(Data to examine begins)

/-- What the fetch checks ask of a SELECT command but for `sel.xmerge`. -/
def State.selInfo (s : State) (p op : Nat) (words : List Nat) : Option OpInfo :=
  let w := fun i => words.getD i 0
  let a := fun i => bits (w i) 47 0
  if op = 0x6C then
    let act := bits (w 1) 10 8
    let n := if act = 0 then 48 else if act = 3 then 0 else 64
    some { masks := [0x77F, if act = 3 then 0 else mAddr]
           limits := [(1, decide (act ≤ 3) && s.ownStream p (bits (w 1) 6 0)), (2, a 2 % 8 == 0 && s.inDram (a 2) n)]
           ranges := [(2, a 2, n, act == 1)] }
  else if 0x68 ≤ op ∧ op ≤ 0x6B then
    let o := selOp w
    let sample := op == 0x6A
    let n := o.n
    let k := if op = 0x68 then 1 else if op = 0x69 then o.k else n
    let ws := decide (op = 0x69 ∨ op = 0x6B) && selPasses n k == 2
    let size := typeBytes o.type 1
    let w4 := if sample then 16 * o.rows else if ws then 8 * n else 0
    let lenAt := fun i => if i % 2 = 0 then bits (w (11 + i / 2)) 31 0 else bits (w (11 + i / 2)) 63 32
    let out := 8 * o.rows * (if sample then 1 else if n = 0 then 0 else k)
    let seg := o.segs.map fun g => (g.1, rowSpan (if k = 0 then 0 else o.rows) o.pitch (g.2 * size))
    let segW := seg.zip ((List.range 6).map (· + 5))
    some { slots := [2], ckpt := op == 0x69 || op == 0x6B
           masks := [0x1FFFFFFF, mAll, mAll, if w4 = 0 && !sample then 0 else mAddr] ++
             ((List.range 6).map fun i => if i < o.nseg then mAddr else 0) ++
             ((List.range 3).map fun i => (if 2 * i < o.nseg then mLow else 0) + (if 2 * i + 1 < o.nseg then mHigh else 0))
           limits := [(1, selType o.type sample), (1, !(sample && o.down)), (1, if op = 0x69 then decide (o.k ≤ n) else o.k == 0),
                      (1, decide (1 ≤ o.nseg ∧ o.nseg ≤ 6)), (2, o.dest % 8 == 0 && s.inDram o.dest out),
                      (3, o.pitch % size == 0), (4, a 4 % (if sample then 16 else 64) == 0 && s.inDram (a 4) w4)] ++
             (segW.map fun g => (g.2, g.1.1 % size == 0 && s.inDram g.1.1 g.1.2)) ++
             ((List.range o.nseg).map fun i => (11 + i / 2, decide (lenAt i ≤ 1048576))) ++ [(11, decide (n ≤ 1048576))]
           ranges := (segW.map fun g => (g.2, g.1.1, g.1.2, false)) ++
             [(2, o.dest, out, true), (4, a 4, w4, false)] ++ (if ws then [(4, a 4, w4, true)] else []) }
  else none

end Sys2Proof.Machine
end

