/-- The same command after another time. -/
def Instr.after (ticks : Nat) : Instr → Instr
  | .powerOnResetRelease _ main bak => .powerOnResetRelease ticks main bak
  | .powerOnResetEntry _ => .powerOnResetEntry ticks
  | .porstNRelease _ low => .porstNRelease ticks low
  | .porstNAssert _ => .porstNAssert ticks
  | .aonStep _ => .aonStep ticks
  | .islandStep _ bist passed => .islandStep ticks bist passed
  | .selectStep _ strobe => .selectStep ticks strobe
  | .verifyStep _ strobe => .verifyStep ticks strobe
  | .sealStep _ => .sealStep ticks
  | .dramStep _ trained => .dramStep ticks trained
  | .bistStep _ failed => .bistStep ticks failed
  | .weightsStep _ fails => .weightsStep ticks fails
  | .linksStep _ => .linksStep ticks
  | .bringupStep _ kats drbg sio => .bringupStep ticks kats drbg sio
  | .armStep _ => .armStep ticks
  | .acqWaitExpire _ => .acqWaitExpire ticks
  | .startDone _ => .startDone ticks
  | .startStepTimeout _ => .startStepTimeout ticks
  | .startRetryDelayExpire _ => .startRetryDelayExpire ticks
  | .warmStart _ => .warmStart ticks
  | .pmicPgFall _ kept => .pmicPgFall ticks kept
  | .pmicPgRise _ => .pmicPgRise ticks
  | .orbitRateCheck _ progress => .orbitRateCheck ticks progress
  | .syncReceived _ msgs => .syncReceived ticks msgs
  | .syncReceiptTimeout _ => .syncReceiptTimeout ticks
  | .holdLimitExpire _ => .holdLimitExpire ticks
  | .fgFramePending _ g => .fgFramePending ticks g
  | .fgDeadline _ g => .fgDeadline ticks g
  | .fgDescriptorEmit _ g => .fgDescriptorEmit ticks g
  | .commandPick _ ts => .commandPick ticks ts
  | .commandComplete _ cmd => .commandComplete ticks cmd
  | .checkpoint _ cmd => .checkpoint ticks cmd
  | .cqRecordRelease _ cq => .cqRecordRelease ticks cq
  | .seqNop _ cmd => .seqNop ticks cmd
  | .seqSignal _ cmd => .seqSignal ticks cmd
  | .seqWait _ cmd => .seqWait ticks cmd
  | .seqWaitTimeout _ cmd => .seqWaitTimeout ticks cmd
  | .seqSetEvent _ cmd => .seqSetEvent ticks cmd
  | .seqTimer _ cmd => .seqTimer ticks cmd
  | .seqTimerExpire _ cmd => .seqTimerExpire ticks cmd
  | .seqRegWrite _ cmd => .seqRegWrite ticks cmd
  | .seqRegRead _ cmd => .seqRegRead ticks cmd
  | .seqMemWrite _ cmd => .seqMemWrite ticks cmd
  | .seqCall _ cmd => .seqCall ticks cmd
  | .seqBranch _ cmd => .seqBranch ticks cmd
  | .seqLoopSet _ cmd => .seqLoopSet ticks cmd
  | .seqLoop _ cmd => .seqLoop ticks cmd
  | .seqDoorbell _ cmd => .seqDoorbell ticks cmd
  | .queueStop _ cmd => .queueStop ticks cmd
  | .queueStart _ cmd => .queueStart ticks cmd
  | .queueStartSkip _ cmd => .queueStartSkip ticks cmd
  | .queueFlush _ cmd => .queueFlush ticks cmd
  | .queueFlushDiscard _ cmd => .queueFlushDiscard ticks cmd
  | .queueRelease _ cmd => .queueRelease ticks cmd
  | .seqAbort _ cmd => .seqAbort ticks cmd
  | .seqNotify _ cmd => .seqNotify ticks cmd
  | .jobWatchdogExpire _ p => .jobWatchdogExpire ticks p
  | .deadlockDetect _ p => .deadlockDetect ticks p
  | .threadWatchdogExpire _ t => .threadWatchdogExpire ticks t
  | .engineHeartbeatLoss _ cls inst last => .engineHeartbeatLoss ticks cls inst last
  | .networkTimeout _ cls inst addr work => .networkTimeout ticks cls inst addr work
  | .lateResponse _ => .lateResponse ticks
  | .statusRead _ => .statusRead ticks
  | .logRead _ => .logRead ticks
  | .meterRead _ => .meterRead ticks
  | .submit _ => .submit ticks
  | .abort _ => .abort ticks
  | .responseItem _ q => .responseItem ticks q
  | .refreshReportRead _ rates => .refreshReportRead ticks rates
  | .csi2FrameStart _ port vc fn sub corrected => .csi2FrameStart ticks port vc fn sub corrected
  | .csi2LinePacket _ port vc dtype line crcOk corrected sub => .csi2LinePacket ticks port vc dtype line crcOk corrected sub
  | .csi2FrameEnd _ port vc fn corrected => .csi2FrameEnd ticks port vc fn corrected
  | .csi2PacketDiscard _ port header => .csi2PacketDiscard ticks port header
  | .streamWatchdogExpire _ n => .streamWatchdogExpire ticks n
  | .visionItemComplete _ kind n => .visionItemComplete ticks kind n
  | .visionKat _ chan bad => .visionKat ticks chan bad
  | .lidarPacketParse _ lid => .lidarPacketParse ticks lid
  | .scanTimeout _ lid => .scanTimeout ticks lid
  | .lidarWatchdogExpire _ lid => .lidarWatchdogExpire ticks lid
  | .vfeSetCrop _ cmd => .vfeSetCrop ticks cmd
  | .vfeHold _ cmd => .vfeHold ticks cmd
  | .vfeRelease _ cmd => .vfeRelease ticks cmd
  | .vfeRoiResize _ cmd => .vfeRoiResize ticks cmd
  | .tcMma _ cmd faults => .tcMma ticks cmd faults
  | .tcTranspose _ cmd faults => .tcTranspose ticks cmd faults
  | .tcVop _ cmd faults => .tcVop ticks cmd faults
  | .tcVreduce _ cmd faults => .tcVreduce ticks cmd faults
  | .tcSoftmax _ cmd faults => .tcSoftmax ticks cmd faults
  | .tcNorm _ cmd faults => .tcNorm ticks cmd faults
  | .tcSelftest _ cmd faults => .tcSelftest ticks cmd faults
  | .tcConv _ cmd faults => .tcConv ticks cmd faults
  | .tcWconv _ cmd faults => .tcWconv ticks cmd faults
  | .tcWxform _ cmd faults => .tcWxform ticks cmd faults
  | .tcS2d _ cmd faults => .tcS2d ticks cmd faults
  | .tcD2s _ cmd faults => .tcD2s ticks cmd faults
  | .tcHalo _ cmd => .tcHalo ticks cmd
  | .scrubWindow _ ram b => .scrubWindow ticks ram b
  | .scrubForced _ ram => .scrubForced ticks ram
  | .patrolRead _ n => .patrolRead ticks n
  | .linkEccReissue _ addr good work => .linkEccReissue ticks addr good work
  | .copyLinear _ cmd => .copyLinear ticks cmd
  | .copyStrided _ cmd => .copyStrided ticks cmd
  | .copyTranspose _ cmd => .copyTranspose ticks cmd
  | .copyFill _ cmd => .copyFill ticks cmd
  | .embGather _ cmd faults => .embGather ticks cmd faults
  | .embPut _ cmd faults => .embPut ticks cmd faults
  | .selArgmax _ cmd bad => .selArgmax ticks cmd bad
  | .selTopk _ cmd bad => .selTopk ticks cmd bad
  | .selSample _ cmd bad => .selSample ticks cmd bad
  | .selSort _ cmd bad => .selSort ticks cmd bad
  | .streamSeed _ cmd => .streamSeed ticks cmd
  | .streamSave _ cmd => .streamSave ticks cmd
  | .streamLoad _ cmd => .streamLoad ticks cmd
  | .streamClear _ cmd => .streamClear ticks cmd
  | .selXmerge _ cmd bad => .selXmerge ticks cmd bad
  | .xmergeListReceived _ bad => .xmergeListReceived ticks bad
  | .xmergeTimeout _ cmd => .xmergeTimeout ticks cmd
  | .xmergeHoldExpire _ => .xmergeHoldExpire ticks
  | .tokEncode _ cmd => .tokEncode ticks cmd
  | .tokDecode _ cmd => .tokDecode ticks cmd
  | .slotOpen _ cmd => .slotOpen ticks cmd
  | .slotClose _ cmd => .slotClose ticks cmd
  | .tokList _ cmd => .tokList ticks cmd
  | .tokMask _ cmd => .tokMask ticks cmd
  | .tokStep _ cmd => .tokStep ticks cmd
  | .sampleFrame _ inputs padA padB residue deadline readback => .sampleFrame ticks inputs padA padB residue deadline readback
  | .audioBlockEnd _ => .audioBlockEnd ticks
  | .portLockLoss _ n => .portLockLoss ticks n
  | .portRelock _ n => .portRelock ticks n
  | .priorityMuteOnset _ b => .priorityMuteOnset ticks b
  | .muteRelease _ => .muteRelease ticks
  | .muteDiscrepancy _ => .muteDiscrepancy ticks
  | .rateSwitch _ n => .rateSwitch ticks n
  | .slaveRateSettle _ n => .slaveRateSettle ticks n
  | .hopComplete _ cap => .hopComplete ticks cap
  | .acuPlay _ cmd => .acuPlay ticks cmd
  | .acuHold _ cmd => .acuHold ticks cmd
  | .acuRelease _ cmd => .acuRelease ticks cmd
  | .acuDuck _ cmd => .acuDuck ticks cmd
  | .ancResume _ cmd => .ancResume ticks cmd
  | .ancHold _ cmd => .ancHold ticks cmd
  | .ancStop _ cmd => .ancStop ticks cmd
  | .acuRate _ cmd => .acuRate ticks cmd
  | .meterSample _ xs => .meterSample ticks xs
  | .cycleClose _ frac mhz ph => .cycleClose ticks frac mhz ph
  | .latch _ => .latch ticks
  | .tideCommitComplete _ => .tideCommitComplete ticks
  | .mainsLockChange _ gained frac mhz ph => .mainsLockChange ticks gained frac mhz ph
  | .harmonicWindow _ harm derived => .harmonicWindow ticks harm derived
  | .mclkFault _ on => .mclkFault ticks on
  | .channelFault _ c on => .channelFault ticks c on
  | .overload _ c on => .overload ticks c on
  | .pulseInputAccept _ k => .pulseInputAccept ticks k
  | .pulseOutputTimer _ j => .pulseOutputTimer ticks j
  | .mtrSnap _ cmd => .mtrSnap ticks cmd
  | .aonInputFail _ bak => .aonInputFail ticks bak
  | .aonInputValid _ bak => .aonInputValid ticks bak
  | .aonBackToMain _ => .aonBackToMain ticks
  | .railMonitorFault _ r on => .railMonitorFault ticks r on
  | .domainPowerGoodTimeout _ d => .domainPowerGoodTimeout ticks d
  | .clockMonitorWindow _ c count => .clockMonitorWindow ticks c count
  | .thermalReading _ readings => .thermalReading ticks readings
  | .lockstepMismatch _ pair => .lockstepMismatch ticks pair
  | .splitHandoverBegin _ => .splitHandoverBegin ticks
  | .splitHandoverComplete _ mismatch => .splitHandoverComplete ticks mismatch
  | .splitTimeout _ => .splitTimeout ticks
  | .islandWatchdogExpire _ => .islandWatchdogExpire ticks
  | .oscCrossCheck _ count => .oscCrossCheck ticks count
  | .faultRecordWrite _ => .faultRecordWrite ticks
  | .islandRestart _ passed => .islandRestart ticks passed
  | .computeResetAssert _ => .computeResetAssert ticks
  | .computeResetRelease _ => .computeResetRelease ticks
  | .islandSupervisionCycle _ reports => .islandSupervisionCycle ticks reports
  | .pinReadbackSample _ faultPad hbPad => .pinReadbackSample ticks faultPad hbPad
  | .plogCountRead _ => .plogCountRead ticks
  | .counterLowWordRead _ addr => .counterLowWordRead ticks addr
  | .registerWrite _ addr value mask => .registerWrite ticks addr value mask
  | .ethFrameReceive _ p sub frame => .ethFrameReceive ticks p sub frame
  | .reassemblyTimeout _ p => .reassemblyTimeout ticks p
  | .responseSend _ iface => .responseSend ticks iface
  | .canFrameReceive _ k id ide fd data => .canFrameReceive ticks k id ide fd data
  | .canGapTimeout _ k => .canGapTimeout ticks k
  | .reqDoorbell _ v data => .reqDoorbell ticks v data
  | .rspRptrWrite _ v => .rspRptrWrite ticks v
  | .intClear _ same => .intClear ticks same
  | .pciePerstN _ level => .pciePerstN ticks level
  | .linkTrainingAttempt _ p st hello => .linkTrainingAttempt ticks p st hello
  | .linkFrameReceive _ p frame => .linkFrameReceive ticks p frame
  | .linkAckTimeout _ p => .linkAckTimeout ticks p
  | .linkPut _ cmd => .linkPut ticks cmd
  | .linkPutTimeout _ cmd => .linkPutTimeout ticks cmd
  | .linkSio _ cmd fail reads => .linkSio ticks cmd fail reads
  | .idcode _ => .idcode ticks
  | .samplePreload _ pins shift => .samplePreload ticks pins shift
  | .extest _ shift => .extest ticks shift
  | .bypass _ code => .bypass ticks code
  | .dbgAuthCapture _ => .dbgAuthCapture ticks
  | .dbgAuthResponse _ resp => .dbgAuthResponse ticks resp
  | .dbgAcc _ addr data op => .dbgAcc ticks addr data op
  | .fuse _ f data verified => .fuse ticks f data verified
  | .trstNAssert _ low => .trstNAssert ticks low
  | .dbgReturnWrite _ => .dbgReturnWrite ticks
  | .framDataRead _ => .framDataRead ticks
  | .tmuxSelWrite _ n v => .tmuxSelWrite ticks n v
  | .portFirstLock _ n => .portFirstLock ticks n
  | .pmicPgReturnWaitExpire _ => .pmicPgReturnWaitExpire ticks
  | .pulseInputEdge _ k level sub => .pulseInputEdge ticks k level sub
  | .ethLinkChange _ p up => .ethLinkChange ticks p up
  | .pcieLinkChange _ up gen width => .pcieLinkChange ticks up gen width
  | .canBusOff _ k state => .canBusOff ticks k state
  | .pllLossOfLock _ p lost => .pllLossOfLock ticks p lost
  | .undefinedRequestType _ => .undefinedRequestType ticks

(Data to examine ends)

Search the entries above for the string "some", and report each line where it occurs.

    some { masks := [0x77F, if act = 3 then 0 else mAddr]
    some { slots := [2], ckpt := op == 0x69 || op == 0x6B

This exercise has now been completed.